-- ==== Sys2Proof/Machine/Float.lean ====
section
/-!
DEFINITION. Binary floating formats and their arithmetic (R117-R124, R126, R133), computed exactly and rounded once.

A finite value is a sign, a magnitude `m` and an exponent `e`: `(-1)^neg * m * 2^e`.  Every operation forms the exact
value, as a sum of such terms or as a magnitude with a sticky tail, and `roundTo` narrows it to the format.
-/

namespace Sys2Proof.Machine

/-- A binary format of Table 6.1: its fraction and exponent widths. -/
structure FloatFmt where
  frac : Nat
  exp : Nat
  deriving DecidableEq, Repr

/-- IEEE 754 binary32 (R117). -/
def f32 : FloatFmt := ⟨23, 8⟩
/-- IEEE 754 binary16 (R117). -/
def f16 : FloatFmt := ⟨10, 5⟩
/-- The upper 16 bits of binary32 (R117). -/
def bf16 : FloatFmt := ⟨7, 8⟩

/-- The bits of a format. -/
def fpWidth (f : FloatFmt) : Nat := 1 + f.exp + f.frac
/-- The exponent bias (Table 6.1). -/
def fpBias (f : FloatFmt) : Nat := 2 ^ (f.exp - 1) - 1
/-- The bit pattern of +infinity. -/
def fpInf (f : FloatFmt) : Nat := (2 ^ f.exp - 1) * 2 ^ f.frac
/-- The canonical quiet NaN (Table 6.1). -/
def fpNaN (f : FloatFmt) : Nat := fpInf f + 2 ^ (f.frac - 1)
/-- The sign bit of a format. -/
def fpSign (f : FloatFmt) (neg : Bool) : Nat := if neg then 2 ^ (f.exp + f.frac) else 0
/-- The exponent of the unit of a subnormal. -/
def fpQmin (f : FloatFmt) : Int := 1 - (fpBias f : Int) - f.frac

/-- The float type of a 2-bit type field: 0 f32, 1 f16, 2 bf16 (R87). -/
def fmt2 (t : BitVec 2) : FloatFmt := match t.toNat with | 0 => f32 | 1 => f16 | _ => bf16
/-- The float type of a type code 8-10 (Table 4.10). -/
def fmt4 (t : Nat) : FloatFmt := match t with | 8 => f32 | 9 => f16 | _ => bf16

/-- What a bit pattern of a format stands for (R117). -/
inductive Fp where
  | nan (signalling : Bool)
  | inf (neg : Bool)
  | fin (neg : Bool) (m : Nat) (e : Int)
  deriving DecidableEq, Repr

/-- The value of a bit pattern; higher bits are ignored (R391). -/
def fpOf (f : FloatFmt) (b : Nat) : Fp :=
  let frac := b % 2 ^ f.frac
  let ex := b / 2 ^ f.frac % 2 ^ f.exp
  let neg := b / 2 ^ (f.exp + f.frac) % 2 == 1
  if ex == 2 ^ f.exp - 1 then
    if frac == 0 then .inf neg else .nan (frac / 2 ^ (f.frac - 1) == 0)
  else if ex == 0 then .fin neg frac (fpQmin f)
  else .fin neg (frac + 2 ^ f.frac) (fpQmin f + ex - 1)

/-- The flags of Table 6.2 in FLG order: NV, DZ, OF, UF, NX from bit 4 down. -/
abbrev Flags := BitVec 5
/-- Invalid operation. -/
def flNV : Flags := 16
/-- Division by zero. -/
def flDZ : Flags := 8
/-- Overflow. -/
def flOF : Flags := 4
/-- Underflow. -/
def flUF : Flags := 2
/-- Inexact. -/
def flNX : Flags := 1

/-- A result: its bits, the flags it raises and whether a clamp saturated (FMT.SAT). -/
structure FpOut where
  bits : Nat
  flags : Flags := 0
  sat : Bool := false
  deriving DecidableEq, Repr

/-- The rounding modes of FMT.RM (Table 4.6). -/
inductive Rm where
  | rne | rtz | rdn | rup
  deriving DecidableEq, Repr

/-- FMT.RM's two bits. -/
def rmOf (b : BitVec 2) : Rm := match b.toNat with | 0 => .rne | 1 => .rtz | 2 => .rdn | _ => .rup

/-- Whether a magnitude with lower neighbour `n` is rounded up: `half` and `rest` say whether the discarded part has its top
bit set and anything below it (R120). -/
def roundsUp (rm : Rm) (neg : Bool) (n : Nat) (half rest : Bool) : Bool :=
  match rm with
  | .rne => half && (rest || n % 2 == 1)
  | .rtz => false
  | .rdn => neg && (half || rest)
  | .rup => !neg && (half || rest)

/-- The magnitude `m * 2^e` (and a little more when `sticky`) as an integer multiple of `2^q`: the rounded multiple and
whether anything was discarded. -/
def roundAt (rm : Rm) (neg : Bool) (m : Nat) (e : Int) (sticky : Bool) (q : Int) : Nat × Bool :=
  if q ≤ e then
    let n := m * 2 ^ (e - q).toNat
    (if sticky && roundsUp rm neg n false true then n + 1 else n, sticky)
  else
    let s := (q - e).toNat
    let n := m / 2 ^ s
    let r := m % 2 ^ s
    let half := decide (2 ^ (s - 1) ≤ r)
    let rest := sticky || r % 2 ^ (s - 1) != 0
    (if roundsUp rm neg n half rest then n + 1 else n, half || rest)

/-- The finite value an overflow becomes (R120). -/
def overflowed (f : FloatFmt) (rm : Rm) (neg : Bool) : Nat :=
  let toInf := match rm with | .rne => true | .rtz => false | .rdn => neg | .rup => !neg
  fpSign f neg + (if toInf then fpInf f else fpInf f - 1)

/-- Rounds a non-zero magnitude to a format with its flags: overflow by R120, tininess judged after rounding (Table 6.2).
A caller that sets `sticky` gives `m` at least two bits more than the format holds. -/
def roundTo (f : FloatFmt) (rm : Rm) (neg : Bool) (m : Nat) (e : Int) (sticky : Bool) : FpOut :=
  let top : Int := e + Nat.log2 m
  let qu : Int := top - f.frac
  let q := max qu (fpQmin f)
  let (n, inexact) := roundAt rm neg m e sticky q
  let bits := (q - fpQmin f).toNat * 2 ^ f.frac + n
  if fpInf f ≤ bits then { bits := overflowed f rm neg, flags := flOF ||| flNX }
  else
    let (nu, _) := roundAt rm neg m e sticky qu
    let tiny := decide (qu < fpQmin f) && !(decide (qu + 1 = fpQmin f) && nu == 2 ^ (f.frac + 1))
    { bits := fpSign f neg + bits
      flags := (if inexact then flNX else 0) ||| (if tiny && inexact && n != 0 then flUF else 0) }

/-- A zero of the given sign. -/
def fpZero (f : FloatFmt) (neg : Bool) : FpOut := { bits := fpSign f neg }
/-- An infinity of the given sign. -/
def fpInfOut (f : FloatFmt) (neg : Bool) : FpOut := { bits := fpSign f neg + fpInf f }
/-- The canonical NaN with the flags that go with it (R119). -/
def fpNaNOut (f : FloatFmt) (fl : Flags) : FpOut := { bits := fpNaN f, flags := fl }

/-- Whether an operand is a NaN. -/
def fpIsNaN : Fp → Bool | .nan _ => true | _ => false
/-- Whether an operand is a signalling NaN. -/
def fpIsSig : Fp → Bool | .nan s => s | _ => false
/-- NV when one of the operands is a signalling NaN (R119). -/
def sigFlag (xs : List Fp) : Flags := if xs.any fpIsSig then flNV else 0
/-- Negation of a value. -/
def fpNeg : Fp → Fp | .nan s => .nan s | .inf n => .inf !n | .fin n m e => .fin (!n) m e

/-- An exact finite term: sign, magnitude, exponent. -/
structure Term where
  neg : Bool
  m : Nat
  e : Int
  deriving DecidableEq, Repr

/-- The lowest exponent of a list of terms. -/
def minExp : List Term → Int → Int
  | [], e => e
  | t :: ts, e => minExp ts (min t.e e)

/-- The exact signed sum of terms as a multiple of `2^e`, for an `e` no greater than any exponent. -/
def sumAt (e : Int) : List Term → Int
  | [] => 0
  | t :: ts =>
    let v : Int := ((t.m * 2 ^ (t.e - e).toNat : Nat) : Int)
    (if t.neg then -v else v) + sumAt e ts

/-- The exact sum of terms: an exact zero keeps a sign all its terms share; otherwise it is +0, or -0 under RDN (R120). -/
def exactSum (rm : Rm) (ts : List Term) : Term :=
  let e := minExp ts (match ts with | [] => 0 | t :: _ => t.e)
  let v := sumAt e ts
  if v = 0 then
    let neg := match ts with
      | [] => false
      | t :: r => if r.all (fun u => u.neg == t.neg) then t.neg else rm == .rdn
    ⟨neg, 0, e⟩
  else ⟨decide (v < 0), v.natAbs, e⟩

/-- A term rounded to a format. -/
def roundTerm (f : FloatFmt) (rm : Rm) (t : Term) : FpOut :=
  if t.m = 0 then fpZero f t.neg else roundTo f rm t.neg t.m t.e false

/-- A sum of values with one rounding (R120): NaN and opposite infinities as R119 gives; `nv` when a term was already an
invalid product. -/
def fpSum (f : FloatFmt) (rm : Rm) (xs : List Fp) : FpOut :=
  if xs.any fpIsNaN then fpNaNOut f (sigFlag xs)
  else
    let infs := xs.filterMap (fun x => match x with | .inf n => some n | _ => none)
    match infs with
    | n :: r => if r.all (· == n) then fpInfOut f n else fpNaNOut f flNV
    | [] => roundTerm f rm (exactSum rm (xs.filterMap (fun x => match x with | .fin n m e => some ⟨n, m, e⟩ | _ => none)))

/-- An exact product; 0 times infinity is a signalling NaN, so that it raises NV wherever it is used (R119, R397). -/
def fpMulExact : Fp → Fp → Fp
  | .nan a, .nan b => .nan (a || b)
  | .nan a, _ => .nan a
  | _, .nan b => .nan b
  | .inf a, .inf b => .inf (a != b)
  | .inf a, .fin b m _ => if m = 0 then .nan true else .inf (a != b)
  | .fin b m _, .inf a => if m = 0 then .nan true else .inf (a != b)
  | .fin a m e, .fin b n g => .fin (a != b) (m * n) (e + g)

/-- `x + y` (R392). -/
def fpAdd (f : FloatFmt) (rm : Rm) (x y : Fp) : FpOut := fpSum f rm [x, y]
/-- `x - y` (R392). -/
def fpSub (f : FloatFmt) (rm : Rm) (x y : Fp) : FpOut := fpSum f rm [x, fpNeg y]
/-- `x * y` (R392). -/
def fpMul (f : FloatFmt) (rm : Rm) (x y : Fp) : FpOut := fpSum f rm [fpMulExact x y]
/-- `x * y + z` with one rounding (R397). -/
def fpFma (f : FloatFmt) (rm : Rm) (x y z : Fp) : FpOut := fpSum f rm [fpMulExact x y, z]

/-- The order of two finite or infinite values with -0 equal to +0: whether `x < y`. -/
def fpLt (x y : Fp) : Bool :=
  match x, y with
  | .nan _, _ => false
  | _, .nan _ => false
  | .inf a, .inf b => a && !b
  | .inf a, .fin _ _ _ => a
  | .fin _ _ _, .inf b => !b
  | .fin a m e, .fin b n g =>
    let q := min e g
    decide (sumAt q [⟨a, m, e⟩] < sumAt q [⟨b, n, g⟩])

/-- Whether two values are equal, with -0 equal to +0 (R122). -/
def fpEq (x y : Fp) : Bool := !fpIsNaN x && !fpIsNaN y && !fpLt x y && !fpLt y x

/-- The sign of a value. -/
def fpNegative : Fp → Bool | .nan _ => false | .inf n => n | .fin n _ _ => n

/-- FMIN and FMAX on bit patterns (R122, R398): -0 below +0, the result an operand's own pattern. -/
def fpMinMax (f : FloatFmt) (isMax : Bool) (a b : Nat) : FpOut :=
  let x := fpOf f a
  let y := fpOf f b
  let fl := sigFlag [x, y]
  let w := 2 ^ fpWidth f
  match fpIsNaN x, fpIsNaN y with
  | true, true => fpNaNOut f fl
  | true, false => { bits := b % w, flags := fl }
  | false, true => { bits := a % w, flags := fl }
  | false, false =>
    let less := fpLt x y || (fpEq x y && fpNegative x && !fpNegative y)
    { bits := (if less != isMax then a else b) % w, flags := fl }

/-- The predicates of FCMP and VCMP (R122). -/
inductive Pred where
  | eq | ne | lt | le | gt | ge | un
  deriving DecidableEq, Repr

/-- A float comparison and the flags it raises (R122). -/
def fpCmp (p : Pred) (x y : Fp) : Bool × Flags :=
  let nan := fpIsNaN x || fpIsNaN y
  let quiet := sigFlag [x, y]
  let ordered := if nan then flNV else 0
  match p with
  | .eq => (fpEq x y, quiet)
  | .ne => (!fpEq x y, quiet)
  | .un => (nan, quiet)
  | .lt => (fpLt x y, ordered)
  | .le => (!nan && !fpLt y x, ordered)
  | .gt => (fpLt y x, ordered)
  | .ge => (!nan && !fpLt x y, ordered)

/-- Conversion between float formats (R123, R394): a conversion to the same format returns a non-NaN operand unchanged. -/
def fpConvert (src dst : FloatFmt) (rm : Rm) (b : Nat) : FpOut :=
  match fpOf src b with
  | .nan s => fpNaNOut dst (if s then flNV else 0)
  | .inf n => fpInfOut dst n
  | .fin n m e => roundTerm dst rm ⟨n, m, e⟩

/-- An integer type: its width and whether it is signed (R116). -/
structure IntTy where
  bits : Nat
  signed : Bool
  deriving DecidableEq, Repr

/-- The integer type of codes 0-7 of Table 4.10. -/
def intTy (t : Nat) : IntTy := ⟨8 * 2 ^ (t % 4), decide (t < 4)⟩

/-- The integer a bit pattern of a type stands for. -/
def intOf (t : IntTy) (b : Nat) : Int :=
  let u := b % 2 ^ t.bits
  if t.signed && decide (2 ^ (t.bits - 1) ≤ u) then (u : Int) - 2 ^ t.bits else u

/-- The least and greatest values of a type (R116). -/
def intMin (t : IntTy) : Int := if t.signed then -(2 ^ (t.bits - 1)) else 0
/-- The greatest value of a type. -/
def intMax (t : IntTy) : Int := if t.signed then 2 ^ (t.bits - 1) - 1 else 2 ^ t.bits - 1

/-- An integer modulo 2^bits. -/
def intBits (bits : Nat) (v : Int) : Nat := (v % (2 ^ bits : Int)).toNat

/-- `Sat(v, type)` with whether it clamped (R116). -/
def satInt (t : IntTy) (v : Int) : Nat × Bool :=
  if v < intMin t then (intBits t.bits (intMin t), true)
  else if intMax t < v then (intBits t.bits (intMax t), true)
  else (intBits t.bits v, false)

/-- Integer to float (R123). -/
def intToFp (dst : FloatFmt) (rm : Rm) (v : Int) : FpOut := roundTerm dst rm ⟨decide (v < 0), v.natAbs, 0⟩

/-- Float to integer (R124): the rounded value clamped under SATEN, or its low bits. -/
def fpToInt (src : FloatFmt) (t : IntTy) (rm : Rm) (saten : Bool) (b : Nat) : FpOut :=
  match fpOf src b with
  | .nan _ => { bits := 0, flags := flNV }
  | .inf n =>
    if saten then { bits := intBits t.bits (if n then intMin t else intMax t), flags := flNV, sat := true }
    else { bits := 0, flags := flNV }
  | .fin n m e =>
    let (k, inexact) := roundAt rm n m e false 0
    let v : Int := if n then -(k : Int) else k
    let nx := if inexact then flNX else 0
    let (clamped, out) := satInt t v
    if out then { bits := if saten then clamped else intBits t.bits v, flags := nx ||| flNV, sat := saten }
    else { bits := intBits t.bits v, flags := nx }

/-- VCLASS: the class of a value as a one-hot number (R508). -/
def fpClass (f : FloatFmt) (b : Nat) : Nat :=
  match fpOf f b with
  | .nan s => if s then 2 ^ 8 else 2 ^ 9
  | .inf n => if n then 2 ^ 0 else 2 ^ 7
  | .fin n m _ =>
    if m = 0 then (if n then 2 ^ 3 else 2 ^ 4)
    else if m < 2 ^ f.frac then (if n then 2 ^ 2 else 2 ^ 5)
    else (if n then 2 ^ 1 else 2 ^ 6)

end Sys2Proof.Machine
end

## What you need to do
Nothing beyond the line that contains "def f16 : FloatFmt := ⟨10, 5⟩" belongs in the answer; reproduce the entries exactly from their first line through it.

## Finished exercise
-- ==== Sys2Proof/Machine/Float.lean ====
section
/-!
DEFINITION. Binary floating formats and their arithmetic (R117-R124, R126, R133), computed exactly and rounded once.

A finite value is a sign, a magnitude `m` and an exponent `e`: `(-1)^neg * m * 2^e`.  Every operation forms the exact
value, as a sum of such terms or as a magnitude with a sticky tail, and `roundTo` narrows it to the format.
-/

namespace Sys2Proof.Machine

/-- A binary format of Table 6.1: its fraction and exponent widths. -/
structure FloatFmt where
  frac : Nat
  exp : Nat
  deriving DecidableEq, Repr

/-- IEEE 754 binary32 (R117). -/
def f32 : FloatFmt := ⟨23, 8⟩
/-- IEEE 754 binary16 (R117). -/
def f16 : FloatFmt := ⟨10, 5⟩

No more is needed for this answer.